Attached is a full verbose dmesg from a successful boot with a previous kernel.

Console output for unsuccessful boot:

CAM: finished configuring all busses
WARNING waiting for the following device to finish configuring:
xpt: func=0xffffffff8029ea32 arg=0
WARNING waiting for the following device to finish configuring:
xpt: func=0xffffffff8029ea32 arg=0
WARNING waiting for the following device to finish configuring:
xpt: func=0xffffffff8029ea32 arg=0
WARNING waiting for the following device to finish configuring:
xpt: func=0xffffffff8029ea32 arg=0
WARNING waiting for the following device to finish configuring:
xpt: func=0xffffffff8029ea32 arg=0
Giving up, interrupt routing is probably hosed
no B_DEVMAGIC (bootdev=0)
ATA PseudoRAID loaded
Mounting root from hammer:serno/WD-WMATV8216330.s1d
no disk named 'serno/WD-WMATV8216330.s1d'
hammer_mountroot: can't find devvp
kthread 0xffffffe056318c80 syncer3 has exited
Root mount failed:6

Manual root filesystem specification
<fstype>:<device> Specify root (e.g. ufs:da0s1a)
? List valid disk boot devices
panic Just panic
abort Abort manual input

mountroot>

Dmesg output for earlier kernel, successful boot:

sl0: bpf attached
hpt27xx: no controller detected.
hptrr: no controller detected.
CAM: Configuring bus: ahci0
CAM: Configuring bus: ahci0
CAM: Configuring bus: ahci0
CAM: Configuring bus: ahci0
CAM: Configuring bus: ahci0
CAM: Configuring bus: ahci0
CAM: Configuring 6 busses
CAM: Finished configuring bus: ahci0
CAM: Finished configuring bus: ahci0
CAM: Finished configuring bus: ahci0
CAM: Finished configuring bus: ahci0
CAM: Finished configuring bus: ahci0
CAM: Finished configuring bus: ahci0
CAM: finished configuring all busses
pass0 at ahci0 bus 1 target 0 lun 0
pass0: <SATA WDC WD1002FBYS-0 03.0> Fixed Direct Access SCSI-4 device
pass0: Serial Number WD-WMATV5981256
pass0: 300.000MB/s transfers
pass1 at ahci0 bus 2 target 0 lun 0
pass1: <SATA WDC WD1002FBYS-0 03.0> Fixed Direct Access SCSI-4 device
pass1: Serial Number WD-WMATV8216330
pass1: 300.000MB/s transfers


Files

q9400_dmesg_20150607.txt (53.3 KB) q9400_dmesg_20150607.txt davshao, 06/07/2015 08:36 AM
revertsysctlsmp.diff (2.9 KB) revertsysctlsmp.diff davshao, 06/11/2015 05:57 AM
camsysctlfix.diff (2.36 KB) camsysctlfix.diff davshao, 06/21/2015 01:17 AM
Actions #1

Updated by davshao almost 9 years ago

Reverting almost all of

commit 6f1a15dc79a822710cc37e99f6a8bd9910e5e3f1
Date: Sat Jun 6 16:17:41 2015 -0700

sysctl - SMP performance work

restores booting on the Intel Q9400 Eaglelake machine. The diff used is attached.

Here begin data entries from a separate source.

-- ==== Sys2Proof/Machine/Views.lean ====
section
/-!
DEFINITION. Reading a register (R13–R17): each field's stored value, or, for a live field that other state decides, the
value that state gives.
-/

namespace Sys2Proof.Machine

open Sys2Proof

/-! ### Live fields -/

/-- Microseconds since the last passed slice, largest among units, saturating at 16 bits. -/
def ageUs (s : State) (l : List Nat) : Nat := min 65535 (l.foldl (fun a t => max a ((uptime s - t) / 1000)) 0)

/-- Tasks of a quadrant that hold an ordering slot, and the side queue (TSK_REL_STAT). -/
def ordered (s : State) (q : Nat) : Nat := (s.eng.tasks.filter (fun e => e.2.quad == q && e.2.ordered && e.2.admitted)).length

/-- The oldest take among the packets in a pipe's ingress section (STG_TAKE_SEEN). -/
def takesSeen (s : State) (q p : Nat) : List Nat :=
  (s.cel.frames.filter (fun e => e.2.quad == q && e.2.pipe == p && e.2.phase != .done)).map (fun e => busTake e.2.bus)

/-- Live fields of the control die. -/
def ctlView (s : State) (home lo : Nat) : Option Nat :=
  let at' := fun (a n st : Nat) => if a ≤ home ∧ home < a + n * st then some ((home - a) / st) else none
  if home = 0x50008 ∧ lo = 0 then some (nowNs s)
  else if home = 0x50018 ∧ lo = 16 then
    some (match s.tim.holdStart with
      | some t => min 65535 ((uptime s - t) / 10 ^ 9)
      | none => 0)
  else if home = 0x100 ∧ lo = 32 then some (min (2 ^ 32 - 1) ((uptime s - s.saf.modeSince) / 10 ^ 6))
  else if home = 0x20008 ∧ s.host.link = .down then some 0
  else match at' 0x78000 4 8, at' 0x78020 4 8, at' 0x81000 512 8, at' 0x91018 64 0x40 with
    | some q, _, _, _ =>
      if lo = 16 then some (ageUs s (((List.range 9).filter (fun p => pipeServes s (9 * q + p))).map
        (fun p => mgetD s.saf.pipePass (9 * q + p) 0))) else none
    | _, some q, _, _ =>
      if lo = 16 then some (ageUs s (((List.range 8).filter (fun k => grpState s (8 * q + k) == 1)).map
        (fun k => mgetD s.saf.engPass (8 * q + k) 0))) else none
    | _, _, some n, _ =>
      if lo = 48 then some (if n % 2 = 0 ∧ rdB s (R.ctrSelChain (n + 1)) then rd s (R.ctrValCount (n + 1)) % 2 ^ 16 else 0)
      else none
    | _, _, _, some i =>
      if lo = 32 then (mget s.clu.peers i).map (fun p => min (2 ^ 32 - 1) ((uptime s - p.heard) / 10 ^ 6)) else none
    | _, _, _, _ => none

/-- Live fields of a quadrant's window, at offset `o`. -/
def quadView (s : State) (q o lo : Nat) : Option Nat :=
  if 0x800000 ≤ o ∧ o < 0x802000 ∧ o % 0x40 = 0x10 ∧ lo = 16 then some (gatesNow s (128 * q + (o - 0x800000) / 0x40))
  else if o = 0x300018 then some (uptime s / 10 ^ 9 % 2 ^ 16)
  else if 0x301000 ≤ o ∧ o < 0x301400 ∧ lo = 32 then some (learnedOn s (128 * q + (o - 0x301000) / 8))
  else if o = 0x400028 then
    let l := s.flo.lines.filter (fun e => lineQuad e.1 == q && e.2.st == .filling)
    if lo = 0 then some l.length else some ((l.map (fun e => e.2.hold.length)).sum)
  else if o = 0x400030 ∧ lo = 0 then some (pinnedIn s q)
  else if o = 0x400048 ∧ lo = 0 then some (uptime s / 2 ^ 20 % 2 ^ 24)
  else if o = 0x400050 ∧ lo = 0 then some ((List.range 64).filter (fun i => rdB s (R.fltQuarValid q i))).length
  else if o = 0x408000 then
    some (s.flo.frag.filter (fun e => e.1 / 2 ^ 14 == q && !fragExpired s e.2)).length
  else if 0x500000 ≤ o ∧ o < 0x510000 then
    let g := 8 * q + (o - 0x500000) / 0x2000
    let r := (o - 0x500000) % 0x2000
    if r = 8 ∧ lo = 4 then some (dispMode s)
    else if r = 8 ∧ lo = 8 then some (grpCtxs s g).length
    else if r = 0x20 ∧ lo = 0 then some (grpQueued s g)
    else if r = 0x20 ∧ lo = 16 then some (grpSetups s g)
    else none
  else if o = 0x5F0000 then
    if lo = 0 then some (ordered s q) else some (mgetD s.eng.side q []).length
  else if o = 0x5F0010 then
    let d := rd s (R.tskDomSelDomain q)
    if lo = 0 then some (domOf s q d).1 else if lo = 16 then some (domOf s q d).2 else some (domOut s q d)
  else if o < 9 * 0x20000 ∧ o % 0x20000 = 0x8008 then
    let l := takesSeen s q (o / 0x20000)
    if lo = 0 then
      match l with
      | [] => none
      | t :: l => some (l.foldl (fun a b => if serialNewer 16 a b then b else a) t)
    else some (b2n l.isEmpty)
  else none

/-- Fields whose value follows from other state at every moment. -/
def liveView (s : State) (home lo : Nat) : Option Nat :=
  if 0x1000000 ≤ home ∧ home < 0x5000000 then quadView s (home / 0x1000000 - 1) (home % 0x1000000) lo
  else ctlView s home lo

/-- The value a read shows in one field (R16); a status code is shown as its number. -/
def readField (s : State) (home : Nat) (f : FieldDesc) : Nat :=
  if f.acc = .wo then 0
  else if f.stat then statNum s (fieldOf home f)
  else (liveView s home f.lo).getD (rd s (fieldOf home f))

/-- A 64-bit read: every field's value; reserved bits are free (R16). -/
def readReg (s : State) (d : RegDesc) (home : Nat) : Nat × State :=
  let r := freeVal s 64
  (d.fields.foldl (fun v f => putBits v f.lo f.wid (readField s home f)) r.1, r.2)

end Sys2Proof.Machine
end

The good news is that reverting back to the usage of exclusive locks is not what corrected the booting problem. Therefore the problem might not be one of locking logic. Instead, what corrected booting was reverting adding the struct lock field to struct sysctl_oid:

diff --git a/sys/sys/sysctl.h b/sys/sys/sysctl.h
index eb10fa8..0c08764 100644
--- a/sys/sys/sysctl.h
++ b/sys/sys/sysctl.h
@ -153,7 +153,7 @ struct sysctl_oid {
int oid_refcnt;
u_int oid_running;
const char oid_descr;
- struct lock oid_lock; /
per-node lock /
/ struct lock oid_lock; / / per-node lock */
};

Considering I have had no problems whatsoever booting other machines running latest master, I wonder if a crucial difference may be that the partitions in the slice where DragonFly is installed on the Q9400 machine were formatted years before the partitions of the other machines. Is it possible that years ago, the layout of struct sysctl_oid was somehow hard-coded into the layout of partitions or how hammer was initially formatted?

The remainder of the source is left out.